Dedicated CUDA streams in ExpertStore.promote_to_vram() allow H2D weight copies to overlap with the default compute stream. M3 extends this with per-expert events (torch.cuda.Event) so the compute stream waits only on the specific experts about to be used, never globally synchronizes the H2D stream.

KL divergence estimators in PG

Schulman, J. "Approximating KL Divergence." 2020. http://joschu.net/blog/kl-approx.html

The k3 estimator (exp(log_ratio) − log_ratio − 1) is used in ChronosGRPOTrainer for low-variance, always-positive KL estimation per token.

MLX unified memory

Hannun et al. "MLX: An Array Framework for Apple Silicon." 2023. https://github.com/ml-explore/mlx

On Apple Silicon, CPU and GPU share physical memory. MLXExpertStore exploits this by using mx.eval() to materialise arrays in Metal without explicit H2D copies, eliminating the memory bandwidth bottleneck that motivates the CUDA stream isolation above.

safetensors mmap-friendly tensor format

HuggingFace safetensors — secure, zero-copy on-disk tensor container. https://github.com/huggingface/safetensors

Used by chronos/io/storage.py to pack one Louvain expert cluster per file (.ctsr). A single safe_open(...) call yields zero-copy tensor views over the whole cluster — random reads on disk become a single sequential mmap.

4.8 Community Detection for Expert Co-occurrence

Louvain method

Blondel et al. "Fast unfolding of communities in large networks." J. Stat. Mech. 2008. https://arxiv.org/abs/0803.0476

Greedy modularity optimization used by chronos/io/cluster_layout.py:try_louvain_clustering to group co-activated experts into clusters whose .ctsr files are then laid out as one contiguous SSD block per cluster.


5. License Compatibility

Project Chronos is released under Apache-2.0.

Dependency License Compatible with Apache-2.0?
MiniMind Apache-2.0 ✓ Yes (same license)
Auto_Fine_Tuning Apache-2.0 ✓ Yes (same license)
PyTorch BSD-3-Clause ✓ Yes
Transformers Apache-2.0 ✓ Yes
safetensors Apache-2.0 ✓ Yes
Optuna MIT ✓ Yes
Gradio Apache-2.0 ✓ Yes
pandas BSD-3-Clause ✓ Yes
MLX MIT ✓ Yes
psutil BSD-3-Clause ✓ Yes
matplotlib PSF / BSD-style ✓ Yes
python-louvain BSD ✓ Yes
networkx BSD-3-Clause ✓ Yes
vLLM (optional) Apache-2.0 ✓ Yes

All incorporated code and dependencies carry permissive licenses compatible with Apache-2.0 distribution. No GPL, LGPL, or copyleft code is incorporated or bundled.

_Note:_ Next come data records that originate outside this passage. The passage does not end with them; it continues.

-- ==== Sys2Proof/Tests/Slice0.lean ====
section
/-! SUPPORT. Tests of the model, each on one word or one step. Expected results are the spec's: the vectors E1 to E8 and V1 to V30 of
95_test_vectors, or a hand computation from the rule named. A theorem `witness_<Name>` shows that the hypotheses of
`Obligations.<Name>` are met, clause by clause, at the boundary values of their ranges. -/
namespace Sys2Proof.Tests
open Sys2Proof.Machine

/-! ## Helpers -/

/-- What a computation answers, looked at through `f`; none where it stops. -/
def after {α : Type} (r : Result) (f : State → α) : Option α :=
  match r with
  | .next t => some (f t)
  | .fault _ => none
  | .refused _ => none

/-- The fault that a computation stops with. -/
def faultOf (r : Result) : Option Fault :=
  match r with
  | .next _ => none
  | .fault f => some f
  | .refused _ => none

/-- The contract violation that a word is refused with. -/
def refusedWith (r : Except Violation Instr) : Option Violation :=
  match r with
  | .ok _ => none
  | .error v => some v

/-- A pin with no pull. -/
def pinOf (m : Mode) (lvl : Signal) (tr : Option Nat) (ls : List Nat) : Pin :=
  { Pin.fresh ⟨0, ""⟩ m with level := lvl, trace := tr, listeners := ls }

/-- The reset state with some pins and traces. -/
def boardOf (pins : List (Nat × Pin)) (traces : List (Nat × Trace)) : State :=
  { State.reset with pins := pins ++ State.reset.pins, traces := traces }

/-- p0 Output, p1 Input with listener 5, p2 Bidirectional, all at `0` on trace 0; p3 Output at `Z`, p4 Input, p5 Unconnected
at `1`, on no trace; trace 1 empty and at `Z`; p7 Output at `1` and p8 Input on trace 2; on trace 3 a clock pin p10 with the
block's STEP. -/
def board : State :=
  boardOf
    [(0, pinOf .output .low (some 0) []), (1, pinOf .input .low (some 0) [5]), (2, pinOf .bidirectional .low (some 0) []),
      (3, pinOf .output .floating none []), (4, pinOf .input .floating none []), (5, pinOf .unconnected .high none []),
      (7, pinOf .output .high (some 2) []), (8, pinOf .input .high (some 2) []),
      (10, pinOf .input .floating (some 3) [Env.stepListener])]
    [(0, ⟨[0, 1, 2], .none, .low⟩), (1, ⟨[], .none, .floating⟩), (2, ⟨[7, 8], .up, .high⟩), (3, ⟨[10], .none, .floating⟩)]

/-- The levels of p0, p1, p2 and of trace 0. -/
def levels (s : State) : Signal × Signal × Signal × Signal :=
  (s.pinLevel 0, s.pinLevel 1, s.pinLevel 2, s.traceLevel 0)

/-- The reset state with another VIC block. -/
def withVic (v : Vic) : State := { State.reset with vic := v }

/-- The same with a memory oracle (R52). -/
def withMem (m : Memory) (v : Vic) : State := { withVic v with env := { Env.reset with mem := some m } }

/-- At reset the block can set all its pins. -/
theorem ready_reset (bs : List BlockPin) : State.reset.Ready bs :=
  ⟨by decide, by decide, by decide,
    fun b _ => (by decide : ∀ b ∈ BlockPin.all, State.reset.Records (State.reset.pushedWith (State.reset.blockHandle b))) b b.mem_all⟩

theorem ready_withVic (v : Vic) (bs : List BlockPin) : (withVic v).Ready bs :=
  ⟨(ready_reset bs).wired, (ready_reset bs).terminals, (ready_reset bs).fuel, (ready_reset bs).records⟩

theorem ready_withMem (m : Memory) (v : Vic) (bs : List BlockPin) : (withMem m v).Ready bs :=
  ⟨(ready_reset bs).wired, (ready_reset bs).terminals, (ready_reset bs).fuel, (ready_reset bs).records⟩

theorem blockPinsOk_withVic (v : Vic) : (withVic v).BlockPinsOk := (by decide : State.reset.BlockPinsOk)

theorem tickReady_withVic (v : Vic) (h : v.CoordOk) (h' : v.CIndexOk) : (withVic v).TickReady := ⟨ready_withVic v _, h, h'⟩

theorem tickReady_withMem (m : Memory) (v : Vic) (h : v.CoordOk) (h' : v.CIndexOk) : (withMem m v).TickReady :=
  ⟨ready_withMem m v _, h, h'⟩

/-- The reset block at a coordinate. -/
def at_ (ph : Phase) (c : BitVec 7) (r : BitVec 9) : Vic := { Vic.reset with phase := ph, cycle := c, raster := r }

/-- The block after a step. -/
def tick (v : Vic) : Option Vic := after (exec .vicTick (withVic v)) State.vic

/-- What the tests look at in an access record. -/
structure Shown where
  acc  : AccessType
  addr : Option (BitVec 14)
  data : Option (BitVec 12)
deriving DecidableEq, Repr

/-- The newest access record. -/
def lastAccess (s : State) : Option Shown :=
  match s.out with
  | .access r :: _ => some ⟨r.acc, r.addr, r.data⟩
  | _ => none

/-! ## Encoding -/

/-- V8: one word per operation, written out from R65. -/
theorem test_decode_pin_words :
    decodeTableWord 32 0x01005003 = some (.pinNew 5 .bidirectional)
    ∧ decodeTableWord 32 0x02005002 = some (.pinSetLevel 5 .floating)
    ∧ decodeTableWord 32 0x03005001 = some (.pinSetMode 5 .input)
    ∧ decodeTableWord 32 0x04005000 = some (.pinPullUp 5) ∧ decodeTableWord 32 0x05005000 = some (.pinPullDown 5)
    ∧ decodeTableWord 32 0x06005000 = some (.pinNoPull 5) ∧ decodeTableWord 32 0x07005009 = some (.pinAddListener 5 9)
    ∧ decodeTableWord 32 0x08005000 = some (.pinGetLevel 5) ∧ decodeTableWord 32 0x09005000 = some (.pinGetMode 5)
    ∧ decodeTableWord 32 0x0A005000 = some (.pinSet 5) ∧ decodeTableWord 32 0x0B005000 = some (.pinClear 5)
    ∧ decodeTableWord 32 0x0C005000 = some (.pinFloat 5) ∧ decodeTableWord 32 0x0D005000 = some (.pinToggle 5) := by
  decide

/-- V8. -/
theorem test_decode_trace_words :
    decodeTableWord 32 0x10003000 = some (.traceNew 3) ∧ decodeTableWord 32 0x11003005 = some (.traceAddPin 3 5)
    ∧ decodeTableWord 32 0x12003001 = some (.traceSetLevel 3 .high) ∧ decodeTableWord 32 0x13003000 = some (.traceGetLevel 3)
    ∧ decodeTableWord 32 0x14003000 = some (.tracePullUp 3) ∧ decodeTableWord 32 0x15003000 = some (.tracePullDown 3)
    ∧ decodeTableWord 32 0x16003000 = some (.traceNoPull 3) ∧ decodeTableWord 32 0x1A003000 = some (.traceSet 3)
    ∧ decodeTableWord 32 0x1B003000 = some (.traceClear 3) ∧ decodeTableWord 32 0x1C003000 = some (.traceFloat 3)
    ∧ decodeTableWord 32 0x1D003000 = some (.traceToggle 3) := by decide

/-- V8, V30, and the two internal words of R65. -/
theorem test_decode_vic_and_internal_words :
    decodeTableWord 32 0x20000000 = some .vicTick ∧ decodeTableWord 32 0x21000003 = some (.vicSetField 0 3)
    ∧ decodeTableWord 32 0x21013005 = some (.vicSetField 0x13 5) ∧ decodeTableWord 32 0x22000008 = some (.vicWriteYExpand 8)
    ∧ decodeTableWord 32 0x23000133 = some (.vicWriteRasterCompare 0x133)
    ∧ decodeTableWord 32 0x23000333 = some (.vicWriteRasterCompare 0x133)
    ∧ decodeTableWord 32 0x24000000 = some .vicAckRasterIrq
    ∧ decodeTableWord 32 0xF0005000 = some (.updateLevel 5)
    ∧ decodeTableWord 32 0xF1003001 = some (.resolveAndPush 3 .high) := by decide

/-- V13: slot words at the ends of their ranges. -/
theorem test_decode_slot_words :
    decodeTableWord 8 0x01 = some .slotP1C01 ∧ decodeTableWord 8 0x0A = some .slotP1C10
    ∧ decodeTableWord 8 0x37 = some .slotP1C55 ∧ decodeTableWord 8 0x41 = some .slotP1C65
    ∧ decodeTableWord 8 0x81 = some .slotP2C01 ∧ decodeTableWord 8 0x8F = some .slotP2C15
    ∧ decodeTableWord 8 0xBC = some .slotP2C60 ∧ decodeTableWord 8 0xC1 = some .slotP2C65 := by decide

/-- V13: access-type words; R69: the selectors. -/
theorem test_decode_acc_and_gmode_words :
    decodeTableWord 6 0x00 = some .accIdle ∧ decodeTableWord 6 0x08 = some .accRefresh
    ∧ decodeTableWord 6 0x10 = some .accVideoMatrixColor ∧ decodeTableWord 6 0x18 = some .accBitmapChar
    ∧ decodeTableWord 6 0x23 = some (.accSpritePointer 3) ∧ decodeTableWord 6 0x2F = some (.accSpriteData 7)
    ∧ decodeTableWord 6 0x30 = some .accCpuOwned
    ∧ decodeTableWord 3 0 = some .gmode0 ∧ decodeTableWord 3 1 = some .gmode1 ∧ decodeTableWord 3 2 = some .gmode2
    ∧ decodeTableWord 3 3 = some .gmode3 ∧ decodeTableWord 3 4 = some .gmode4 ∧ decodeTableWord 3 5 = some .gmode5
    ∧ decodeTableWord 3 6 = some .gmode6 ∧ decodeTableWord 3 7 = some .gmode7 := by decide

/-- V13, V29: the illegal words, with the code of R221. -/
theorem test_illegal_words :
    [0x02000003, 0x12000003, 0x00000000, 0x0E000000, 0x17000000, 0x25000000, 0xFF000000, 0xF0000000, 0xF1000002,
        0x02007003].map (fun w => (refusedWith (decodeCmd w)).map Violation.code)
      = [some 1, some 1, some 3, some 3, some 3, some 3, some 3, some 4, some 4, some 1]
    ∧ [0x00, 0x80, 0x42, 0xC2, 0x7F].map (fun w => refusedWith (decodeSlot w))
      = [some (.badSlot 0x00), some (.badSlot 0x80), some (.badSlot 0x42), some (.badSlot 0xC2), some (.badSlot 0x7F)]
    ∧ [0x38, 0x3F, 0x01, 0x33].map (fun w => refusedWith (decodeAcc w))
      = [some (.badAccessType 0x38), some (.badAccessType 0x3F), some (.badAccessType 0x01), some (.badAccessType 0x33)] := by
  decide

/-- The smoke test of WellFormed: a field id that names no field is the one ill-formed term. -/
theorem test_wellFormed_refuses_unknown_fields :
    [8, 9, 0x0F, 0x10, 0x17, 0x18].map (fun f => WellFormed (.vicSetField f 1)) = [true, false, false, true, true, false]
    ∧ Instr.atInterface (.updateLevel 0) = false ∧ Instr.atInterface .slotP1C01 = false
    ∧ Instr.atInterface (.pinSet 0) = true := by decide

This file was last updated: 2026-04-21 — covers M1 (cluster-aware safetensors storage), M2 (lookahead supervision loss), M3 (double-stream decode pipeline with per-expert events), M4 (full SFT/DPO/ORPO/GRPO trainers + router KL anchor), M5 (HF safetensors I/O + AutoModel registration + vLLM adapter + multi-backend dispatcher + Stage 6 distillation + pluggable reward model), M6 (WebUI v2 with merged Config+Designer, per-stage Pipeline data paths, persistent Auto-Tune log + Apply-Best-to-Config, Benchmark BarPlot, IO Monitor).